◆ Exercise brief:
Copy exactly, and only, the lines from the line containing "the module; a" through the last line of the records below, both included.

(Stored data)
-- ==== Sys2Proof/Machine/Step.lean ====
section
/-! DEFINITION. One step of the machine: an input from outside, an event that is due, or the turn of a cluster; when every
cluster has had its turn, the clock advances (logs 9, 10). And the placing of one instruction where the next step fetches. -/
namespace Sys2Proof.Machine

/-! Events that are due beside the clusters' turns. Each is found by its own rule; the first found goes first. -/

/-- The event that one job is due. -/
def State.jobDue (s : State) (j : Job) : Option Instr :=
  let l := BitVec.ofNat 6 j.lead
  let n := BitVec.ofNat 6 j.slot
  match s.replayDue j with
  | some i => some i
  | none =>
    if s.releaseDue j then some (.commitRelease l n)
    else if s.stepDue j then some (.stepEnd l n)
    else if s.jobSaveDue j then some (.jobSave l n)
    else if s.issueDue j then some (.tickIssue l n)
    else if s.firstDue j then some (.firstTick l n)
    else s.taskDue j

/-- The retry that die d is due (R287). -/
def State.nackDue (s : State) (d : Nat) : Option Instr :=
  ((s.die d).reqs.find? (s.retryDue d)).map fun r => .nackRetry (.ofNat 6 d) r.seq

/-- Clusters that the state lists, and those with a restore asked for. -/
def State.keys (s : State) : List Nat :=
  s.cur :: s.park.map (·.1) ++ s.dies.flatMap fun e => e.2.pre.map fun p => clKey e.1 p.1

/-- The first event due among dies, clusters and jobs. -/
def State.localDue (s : State) : Option Instr :=
  (s.dies.findSome? fun e => (s.linkDue e.1).or ((s.nackDue e.1).or (s.powerDue e.1))).or
    (s.snapDue.or ((s.keys.findSome? s.preDue).or
      ((s.jobs.findSome? s.jobDue).or (s.dies.findSome? fun e => s.admitDue e.1))))

/-- Ticks act and the clock switches in one clock cycle, the switch first (R446). -/
def State.clockDue (s : State) : Option Instr :=
  if s.switchNow then some .freqSwitch
  else if s.rampDue then some .freqRamp
  else (s.jobs.find? s.tickActs).map fun j => .tickAct (.ofNat 6 j.lead) (.ofNat 6 j.slot)

/-- The next message that has reached its die, and those left: a piece of SEND whose cluster's turn is still to come lands in that
turn (R286). -/
def State.nextMsg (s : State) : Option (Msg × List Msg) :=
  (s.net.find? fun m => !(m.typ == mSend && s.turns.contains (clKey m.ddie.toNat m.dcl.toNat))).map fun m => (m, s.net.erase m)

/-- The event that is due, with the state that it leaves its source: a message and a flit are taken as they are served. -/
def State.moduleDue (s : State) : Option (Instr × State) :=
  match s.bootDue.or s.clockDue with
  | some i => some (i, s)
  | none =>
    match s.nextMsg with
    | some (m, l) => (msgEvent m).map fun i => (i, { s with net := l })
    | none =>
      match s.flitDue with
      | some w => some (.flitReceive (.ofNat 6 w.die) (.ofNat 2 w.link) w.flit true, { s with wire := s.wire.erase w })
      | none =>
        if s.hold.any (· ≤ s.clk) then some (.trafficHoldEnd, s) else s.localDue.map fun i => (i, s)

/-! The clock. -/

/-- Clusters that hold a task, by rising number. -/
def State.occupied (s : State) : List Nat :=
  let l : SMap Unit := (s.park.filter fun e => e.2.task.isSome).map fun e => (e.1, ())
  (if s.cl.task.isSome then SMap.insert s.cur () l else l).map (·.1)

/-- Module time after one clock cycle at FCUR (R417). The errors that each die has corrected in it are counted (R388): how many
there are is free (log 5). -/
def State.tickTime (s : State) : State :=
  let f := s.freq.fcur.toNat
  let n := (s.nsAcc + 1000) / f
  { s with dies := s.dies.map fun e => (e.1, { e.2 with cecnt := e.2.cecnt + Config.correctedErrors e.1 s.clk })
           clk := s.clk + 1, mtime := s.mtime + .ofNat 64 n, nsAcc := (s.nsAcc + 1000) % f
           opns := if s.boot.bstate = 5 then s.opns + n else s.opns }

/-- One clock cycle has passed; at its end the links take what it has left on their outputs (R412). -/
def State.tickClock (s : State) : State :=
  let s1 := s.sendDones.sendFlits.selectInvals.dieAnswers.tickTime.settleFreq
  { s1 with turns := s1.occupied }

/-- One step. DESIGN CHOICE (log 1). -/
def step (s : State) : Host.Outcome State Fault Refusal :=
  match s.inputs with
  | i :: l => exec i { s with inputs := l }
  | [] =>
    match s.moduleDue with
    | some (i, s1) => exec i s1
    | none =>
      match s.turns with
      | k :: _ => (s.focus k).turn
      | [] => .next s.tickClock

/-! An instruction placed for the next step. -/

/-- What stands at a stream's pc so that w is fetched as an instruction of that stream: its stream and its syllables. A
syllable begins its bundle; a word of an M sub-unit follows the header that mentions it, with its second syllable where its
operation has one. -/
def fetchForm (nbits w : Nat) : Str × List Nat :=
  if nbits ≤ 16 then (.v, [w % 2 ^ 16])
  else
    let x := w % 2 ^ 31
    let st := ((decodeAny (w % 2 ^ 32)).bind streamOf).getD .c
    match st with
    | .m =>
      match (units.zipIdx.find? fun u => (decodeSub u.1 x 0).toOption.isSome) with
      | some (_, n) =>
        if w / 2 ^ 31 % 2 = 1 ∧ field w 30 25 = 0x10 then (.m, [w % 2 ^ 32])
        else (.m, [0xA0000000 + 2 ^ (24 - n), x] ++ if subLen (field w 30 25) = some 1 then [0x1E000000] else [])
      | none => (.m, [x + 2 ^ 31])
    | st => (st, [x + 2 ^ 31])

/-- The stream of r made ready at its pc; every other stream of the cluster has ended. -/
def Cluster.only (c : Cluster) (r : Str) : Cluster :=
  let off (t : StreamSt) : StreamSt := { t with ended := true }
  let on (t : StreamSt) : StreamSt := { pc := t.pc, idx := t.idx, ended := false }
  let c1 : Cluster := { c with c := off c.c, m := off c.m, x := off c.x, v := off c.v }
  { c1.setStr r (on (c.str r)) with
    task := some { lead := 0, slot := 0, idx := 0 }, frz := {}, flt := {}, heldF := [], fltNow := none, splitLeft := 0 }

/-- The instruction w placed at the pc of its stream in the cluster in focus, whose turn is next, with nothing else due on
the module; a NOP bundle follows it (DESIGN CHOICE, log 27). -/
def State.withFetchWord (s : State) (nbits w : Nat) : State :=
  let (r, ws) := fetchForm nbits w
  let pc := (s.cl.str r).pc.toNat
  let s0 : State := { s with
    inputs := [], net := [], wire := [], hold := none, jobs := [], claims := [], dies := [], freq := {}
    boot := { s.boot with bstate := 0 }, park := [], turns := [s.cur], cl := s.cl.dropWork.only r, ctx := {}, bad := [] }
  if r = .v then s0.wrLE (s0.fetchAddr .v pc) 2 (ws.headD 0)
  else s0.wrBytes (s0.fetchAddr r pc) ((ws ++ [2 ^ 31]).flatMap fun x => bytesOf x 4)

end Sys2Proof.Machine
end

◆ Expected output:
the module; a NOP bundle follows it (DESIGN CHOICE, log 27). -/
def State.withFetchWord (s : State) (nbits w : Nat) : State :=
  let (r, ws) := fetchForm nbits w
  let pc := (s.cl.str r).pc.toNat
  let s0 : State := { s with
    inputs := [], net := [], wire := [], hold := none, jobs := [], claims := [], dies := [], freq := {}
    boot := { s.boot with bstate := 0 }, park := [], turns := [s.cur], cl := s.cl.dropWork.only r, ctx := {}, bad := [] }
  if r = .v then s0.wrLE (s0.fetchAddr .v pc) 2 (ws.headD 0)
  else s0.wrBytes (s0.fetchAddr r pc) ((ws ++ [2 ^ 31]).flatMap fun x => bytesOf x 4)

end Sys2Proof.Machine
end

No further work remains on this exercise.